If you're formulating a "set theory" and you allow sets to arbitrarily* self-reference, then you end up with Russell's paradox. (*I just learned today about Quine atoms. While they are not allowed in ZF, they allow for self-reference and don't have to allow for Russell's paradox, so perhaps self-reference is okay, sometimes.)
A solution is the axiom of foundation, which forbids such self-referential sets.
Now consider this:
The Gödel sentence is designed to refer, indirectly, to itself. The sentence states that, when a particular sequence of steps is used to construct another sentence, that constructed sentence will not be provable in F. However, the sequence of steps is such that the constructed sentence turns out to be GF itself. In this way, the Gödel sentence GF indirectly states its own unprovability within F (Smith 2007, p. 135).
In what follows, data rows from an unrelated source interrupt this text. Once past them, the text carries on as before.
-- ==== Sys2Proof/Machine/Rings.lean ====
section
/-! DEFINITION. The command rings (R64, R74-R77, R129, R130), the timers of the command store (R43, R63, R119), the start and the
granules of operations (R67, R518), and the scheduling points (R141). -/
namespace Sys2Proof.Machine

/-! ## The registers of a ring (R74, R75) -/

/-- Are the registers of the rings within reach (R441, R507)? -/
def ringsUp (s : State) : Bool := barWrite s 0xA0
/-- A ring that fetches: enabled, not in a disable, not stopped: `CMD_RING_STATUS.ACTIVE`. -/
def Ring.active (r : Ring) : Bool := r.en && !r.disabling && !r.stopped

/-- A write of `CMD_RING_SQ_TAIL` (R64): one that adds slots is the moment at which their commands become visible. The indices that R75
protects are not those that the host moves in service (log 35). -/
def ringTail (s : State) (n v : Nat) : State :=
  let r := s.ring n
  let t := v % 65536
  s.setRing n { r with sqTail := t, bells := if r.en && !r.disabling && t % 2 ^ r.sqLog2 != r.sqTail % 2 ^ r.sqLog2 then r.bells ++ [(t, s.now)] else r.bells }
/-- A write of `CMD_RING_CFG` (R75). The sizes keep their values while EN reads 1; EN = 1 with a size out of range sets CFG_ERR. -/
def ringCfg (s : State) (n v : Nat) : State :=
  let r := s.ring n
  let out := v / 2 ^ 13 % 1024
  let sq := v / 2 % 32
  let rq := v / 2 ^ 6 % 32
  if r.en then
    let r := { r with outMax := out }
    if bitOf v 0 || r.disabling then s.setRing n r
    else cancelAll (s.setRing n { r with disabling := true }) fun c => c.chan == .ring n
  else
    let r := { r with outMax := out, sqLog2 := sq, rqLog2 := rq }
    if !bitOf v 0 then s.setRing n r
    else if 6 ≤ sq && sq ≤ 16 && 7 ≤ rq && rq ≤ 16 then
      s.setRing n { r with en := true, disabling := false, sqTail := 0, sqHead := 0, rqTail := 0, rqHead := 0, phase := true, full := false, bells := []
                           stopped := r.fetchErr || r.writeErr }
    else s.setRing n { r with cfgErr := true }
/-- A write of `CMD_RING_CTRL`: FLUSH, then STOP, else RESUME where no error bit is set (R74). -/
def ringCtrl (s : State) (n v : Nat) : State :=
  let go := bitOf v 1 && !(s.ring n).errs
  let s := if bitOf v 2 then cancelAll s fun c => c.chan == .ring n else s
  if bitOf v 0 then s.setRing n { s.ring n with stopped := true }
  else if go then s.setRing n { s.ring n with stopped := false } else s

def execDoorbell (n : Nat) (value : W32) (s : State) : Host.Outcome State Fault Refusal :=
  onInst (decide (n < 1024)) (if ringsUp s then ringTail s n value.toNat else s)
def execRingEnable (n : Nat) (cfg : W32) (s : State) : Host.Outcome State Fault Refusal :=
  onInst (decide (n < 1024)) (if ringsUp s then ringCfg s n (cfg ||| 1).toNat else s)
def execRingDisable (n : Nat) (cfg : W32) (s : State) : Host.Outcome State Fault Refusal :=
  onInst (decide (n < 1024)) (if ringsUp s then ringCfg s n (cfg &&& ~~~1).toNat else s)
def execRingFlush (n : Nat) (s : State) : Host.Outcome State Fault Refusal :=
  onInst (decide (n < 1024)) (if ringsUp s then ringCtrl s n 4 else s)
def execRingResume (n : Nat) (s : State) : Host.Outcome State Fault Refusal :=
  onInst (decide (n < 1024)) (if ringsUp s then ringCtrl s n 2 else s)
def execRingStop (n : Nat) (s : State) : Host.Outcome State Fault Refusal :=
  onInst (decide (n < 1024)) (if ringsUp s then ringCtrl s n 1 else s)
/-- RING_DISABLE_COMPLETE: EN reads 0 once the last reply is written. -/
def execRingDisableComplete (n : Nat) (s : State) : Host.Outcome State Fault Refusal :=
  onInst (decide (n < 1024)) (
    let r := s.ring n
    if r.en && r.disabling && outstanding s (.ring n) == 0 then s.setRing n { r with en := false, disabling := false } else s)

/-! ## Fetching (R76, R129, R130) -/

/-- Are there too few reply slots for one more command (R76)? -/
def rqShort (s : State) (n : Nat) : Bool := decide (rqFree (s.ring n) < 2 * (outstanding s (.ring n) + 1))
/-- May the ring fetch now (R76, R108 step 1, R411, R441)? -/
def mayFetch (s : State) (n : Nat) : Bool :=
  let r := s.ring n
  let size := 2 ^ r.sqLog2
  r.active && pcieUp s && serving s && s.mir.state != 5 && s.iso.tenant != 2 && r.sqHead % size != r.sqTail % size
    && decide (outstanding s (.ring n) < if r.outMax = 0 then 1024 else r.outMax) && !rqShort s n && ifaceRuns s n
/-- A submission read that fails: FETCH_ERR, and the ring stops. -/
def fetchFail (s : State) (n : Nat) : State := s.setRing n { s.ring n with fetchErr := true, stopped := true }
/-- The command at the head of the ring: under PATH 3 as its seal opens it. -/
def fetchBytes (s : State) (n : Nat) : Option W512 × State :=
  let r := s.ring n
  let i := r.sqHead % 2 ^ r.sqLog2
  let a := r.sqBase.toNat + 64 * i
  let h := r.ident
  match takeUnit s h 0 a (r.sqBase.toNat + 64 * 2 ^ r.sqLog2 + 32 * i) 64 (BitVec.ofNat 512 (n * 2 ^ 64)) with
  | (some bs, s1) => (some (BitVec.ofNat 512 (leNat bs)), s1)
  | (none, s1) => (none, s1)
/-- RING_FETCH: the next command, visible since its doorbell. -/
def ringFetch (s : State) (n : Nat) : State :=
  if !mayFetch s n then s
  else match fetchBytes s n with
    | (none, s) => fetchFail s n
    | (some raw, s) =>
      let r := s.ring n
      let head := (r.sqHead + 1) % 2 ^ r.sqLog2
      let vis := (r.bells.head?.map (·.2)).getD s.now
      let done_ := match r.bells.head? with
        | some (t, _) => t % 2 ^ r.sqLog2 == head
        | none => false
      let s := s.setRing n { r with sqHead := head, bells := if done_ then r.bells.drop 1 else r.bells }
      receiveCmd s { chan := .ring n, port := 14, txn := 0, raw := raw, data := [] } (some vis)
def execRingFetch (n : Nat) (s : State) : Host.Outcome State Fault Refusal := onInst (decide (n < 1024)) (ringFetch s n)

/-- The ring registers at their reset values, the host identities excepted (R74), and the rings' commands cancelled; no reply of theirs
can be written (R507). -/
def ringsReset (s : State) : State :=
  let one : Nat → Ring → Ring := fun _ r => { ident := r.ident }
  let s := { s with rings := tabMapD {} one s.rings }
  cancelNow s fun c => match c.chan with
    | .ring _ => true
    | .rank _ => false
def execFunctionLevelReset (s : State) : Host.Outcome State Fault Refusal := done (if pcieUp s then ringsReset s else s)

/-! ## Timers of the command store -/

/-- WAIT_LIMIT_EXPIRY (R43): only the active of a pair decides it (R399), and none falls due while SCH restarts (R464). -/
def execWaitLimitExpiry (k : Nat) (s : State) : Host.Outcome State Fault Refusal :=
  done (match s.cmd k with
    | none => s
    | some c =>
      if c.st == .held && waitLimit c.raw != 0 && !pairHeld s && !unitDown s (unitOf 5 2) && decide (c.accepted + us (100 * waitLimit c.raw) ≤ s.now)
      then settle (finish s k stWAIT_EXPIRED) else s)
/-- RETRY_TOKEN_EXPIRY (R63). -/
def execRetryTokenExpiry (token : W16) (s : State) : Host.Outcome State Fault Refusal :=
  done (
    let keep : Nat → ChanSt → ChanSt := fun _ x => { x with tokens := x.tokens.filter fun t => t.value != token || decide (s.now < t.expiry) }
    { s with store := { s.store with chans := tabMapD {} keep s.store.chans } })
/-- A refusal whose delay has run (R119, R121): logged, and answered; on an active once its token is acknowledged (R396). -/
def refusalDue (s : State) (k : Nat) : State :=
  match s.store.refusals[k]? with
  | none => s
  | some r =>
    if s.now < r.due then s
    else
      let s := { s with store := { s.store with refusals := s.store.refusals.eraseIdx k } }
      let s := appendLog s r.host r.cause r.access r.raw r.addr
      match r.key with
      | some j => settle (finish s j stACCESS r.prog 0 [] false .refusal)
      | none =>
        let x : LoggedReply := { seq := r.seq, chan := r.chan, raw := r.raw, txn := r.txn, prio := r.prio, clamped := r.clamped
                                 status := stACCESS, ord := r.ord }
        settle (if seqOk s r.seq then sendLogged s x .refusal else holdReply s x)
def execRefusalDelayExpiry (k : Nat) (s : State) : Host.Outcome State Fault Refusal := done (refusalDue s k)

/-! ## Operations (R67, R437, R471, R518) -/

/-- Does the command need the memory of a partition that is not online (R437)? -/
def needsOffline (s : State) (c : Cmd) : Bool := c.loads.any fun l => decide (l.1 < 16) && !s.online (l.1 % 8)
/-- Does nothing start, the part being in reset, tripped, in recovery or FAILED? -/
def halted (s : State) : Bool := s.boot.inReset || s.saf.tripped || s.flt.recovery || s.flt.failed
/-- Operations on library tiles, whose energy estimate must fit when they start (R471): the steps of R254 to R270. -/
def libStarts (op : Nat) : Bool := decide (0x0402 ≤ op) && decide (op ≤ 0x0404)
/-- OPERATION_START: a command that is ready, pre-empted or resuming; a contribution starts its step (R247). One that has not started waits for SCH and SEC (R427, R464), for the
pair (R407, R415) and, as a data operation, while starts are held for energy (R472). -/
def operationStart (s : State) (k : Nat) : State :=
  match s.cmd k with
  | none => s
  | some c =>
    let op := opcodeOf c.raw
    if halted s || !(c.st == .ready || c.st == .preempted || c.st == .resuming) || op = 0x0381 || (ownRows op && !c.started) then s
    else if !c.started && (heldOn s c || pairWaits s c || (s.pwr.hold && c.loads != [])) then s
    else match specOf op with
      | none => s
      | some sp =>
        let gran := c.started || (sp.total s c).isSome
        if gran && needsOffline s c then settle (finish s k stOFFLINE c.progress)
        else if op = 0x0311 then redStart s k c
        else if libStarts op && !c.started && !energyFits s (workEnergy s k c) then settle (finish (energyRefused s) k stENERGY)
        else if gran then (startOp s k c).getD s else sp.act s k
def execOperationStart (k : Nat) (s : State) : Host.Outcome State Fault Refusal := done (operationStart s k)

/-- GRANULE_COMPLETE: the next granule or unit of a running operation; a standby then applies the events that have come due. -/
def granuleComplete (s : State) (k : Nat) : State :=
  match s.cmd k with
  | none => s
  | some c =>
    let op := opcodeOf c.raw
    if halted s || !(c.st == .running || c.st == .stopping) || ownRows op || !granTurn s k c then s
    else match specOf op with
      | none => s
      | some sp => match sp.step with
        | none => s
        | some f => advance (afterUnit c (granPace c (f s k) k) k)
def execGranuleComplete (k : Nat) (s : State) : Host.Outcome State Fault Refusal := done (granuleComplete s k)

/-! ## Scheduling points (R141-R143, R340) -/

/-- Link rate left by the width: a half at 4 lanes, a quarter at 2 (R328). -/
def widthDiv (l : Link) : Nat := 2 ^ l.width
/-- The token bucket of a circuit, in thousandths of a byte, filled to now. -/
def cktFill (s : State) (p id : Nat) (e : CktE) : Nat :=
  let (t, at_) := tabGet (e.burst * 1024000, s.now) s.fab.cktTok (p * 1024 + id)
  min (e.burst * 1024000) (t + e.rate * (s.now - at_) / widthDiv (s.link p))
/-- The packets that wait for a port and can go: not held for a drain, and no packet of their credit type before them. -/
def portQueue (s : State) (p : Nat) : List Pkt :=
  let l := s.link p
  s.fab.outq.filter fun k => pktPort s k == some p && !k.held && !(l.waiting.any fun w => w.vc == pktType s k)
/-- The next packet of a port in the order of R141, each counted as 64 bytes; circuits are the reserved tier. -/
def selectPkt (s : State) (p : Nat) (x : Point) (q : List Pkt) : Option Pkt :=
  let ckt := fun (k : Pkt) => (pktCircuit s k).isSome && decide (k.tc < 6)
  let capped := fun (tc cap : Nat) => (q.find? fun k => k.tc == tc).filter fun _ => decide (64000 ≤ cap)
  let reserved := q.find? fun k => decide (k.tc < 6) && match pktCircuit s k with
    | some (id, e) => decide (1000 * (24 + k.body.length) ≤ cktFill s p id e)
    | none => false
  let free := q.filter fun k => decide (k.tc < 6) && !ckt k
  let heads := [0, 1, 2, 3, 4].filterMap fun tc => free.find? fun k => k.tc == tc
  let fair := heads.foldl (fun b k => match b with
    | none => some k
    | some (y : Pkt) => if k.f.toNat < y.f.toNat || (k.f == y.f && decide (y.tc < k.tc)) then some k else some y) (none : Option Pkt)
  [capped 7 x.cap7, capped 6 x.cap6, reserved, free.find? fun k => k.tc == 5, fair].findSome? id
/-- A port egress is free: it takes the next packet. -/
def portSelect (s : State) (p : Nat) : State :=
  let pt := 80 + p
  let x := (s.point pt).refill s.now (pointRate s pt) 0
  match selectPkt s p x (portQueue s p) with
  | none => s
  | some k =>
    let s := match pktCircuit s k with
      | some (id, e) => if 6 ≤ k.tc then s else
          { s with fab := { s.fab with cktTok := tabIns s.fab.cktTok (p * 1024 + id) (cktFill s p id e - 1000 * (24 + k.body.length), s.now) } }
      | none => s
    let fairTc := decide (k.tc < 5) && (pktCircuit s k).isNone
    let x := if k.tc = 7 then { x with cap7 := x.cap7 - 64000 } else if k.tc = 6 then { x with cap6 := x.cap6 - 64000 }
      else if fairTc then { x with vG := k.f } else x
    let rest := s.fab.outq.erase k
    let busy := rest.any fun q => pktPort s q == some p && decide (q.tc < 6) && (pktCircuit s q).isNone
    let x := if busy then x else { x with vG := 0, fG := [0, 0, 0, 0, 0, 0] }
    launch ({ s with fab := { s.fab with outq := rest } }.setPoint pt x) p k
/-- SCHED_SELECT: memory stops 0 to 79, ports 80 to 93, the PCIe egress 94, at which nothing queues (log 35). -/
def execSchedSelect (pt : Nat) (s : State) : Host.Outcome State Fault Refusal :=
  onInst (decide (pt ≤ 94)) (if pt < 80 then stopSelect s pt else if pt < 94 then portSelect s (pt - 80) else s)

end Sys2Proof.Machine
end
In the case of Russell's paradox, adding an axiom to disallow self-reference prevented the sentence from being formed.
Similarly, is there an axiom we can introduce that disallows Gödel sentences from being formed?
No. Adding axioms can never prevent a construction from being carried out.
On a related note, you can never resolve a contradiction by adding more axioms. (in fact, if you have a contradiction in a theory, any new axioms you might consider adding are already theorems, by the principle of explosion!)
The key element to resolving Russell's paradox is not adding the axiom of foundation — it is removing the axiom of unrestricted comprehension, and replacing it with the more limited axiom of subsets.
Russell's paradox relies on having the axiom of unrestricted comprehension which implies that $\{ x \mid x \notin x \}$ is a set. If you add the axiom of foundation... the axiom of unrestricted comprehension still implies that $\{ x \mid x \notin x \}$ is a set.
But if you remove the axiom of unrestricted comprehension? In ZFC, there is no known proof that $\{ x \mid x \notin x \}$ is a set. And therefore, there is no known way to turn Russell's argument (which proves $\{ x \mid x \notin x \}$ is not a set) into a proof that ZFC leads to contradiction.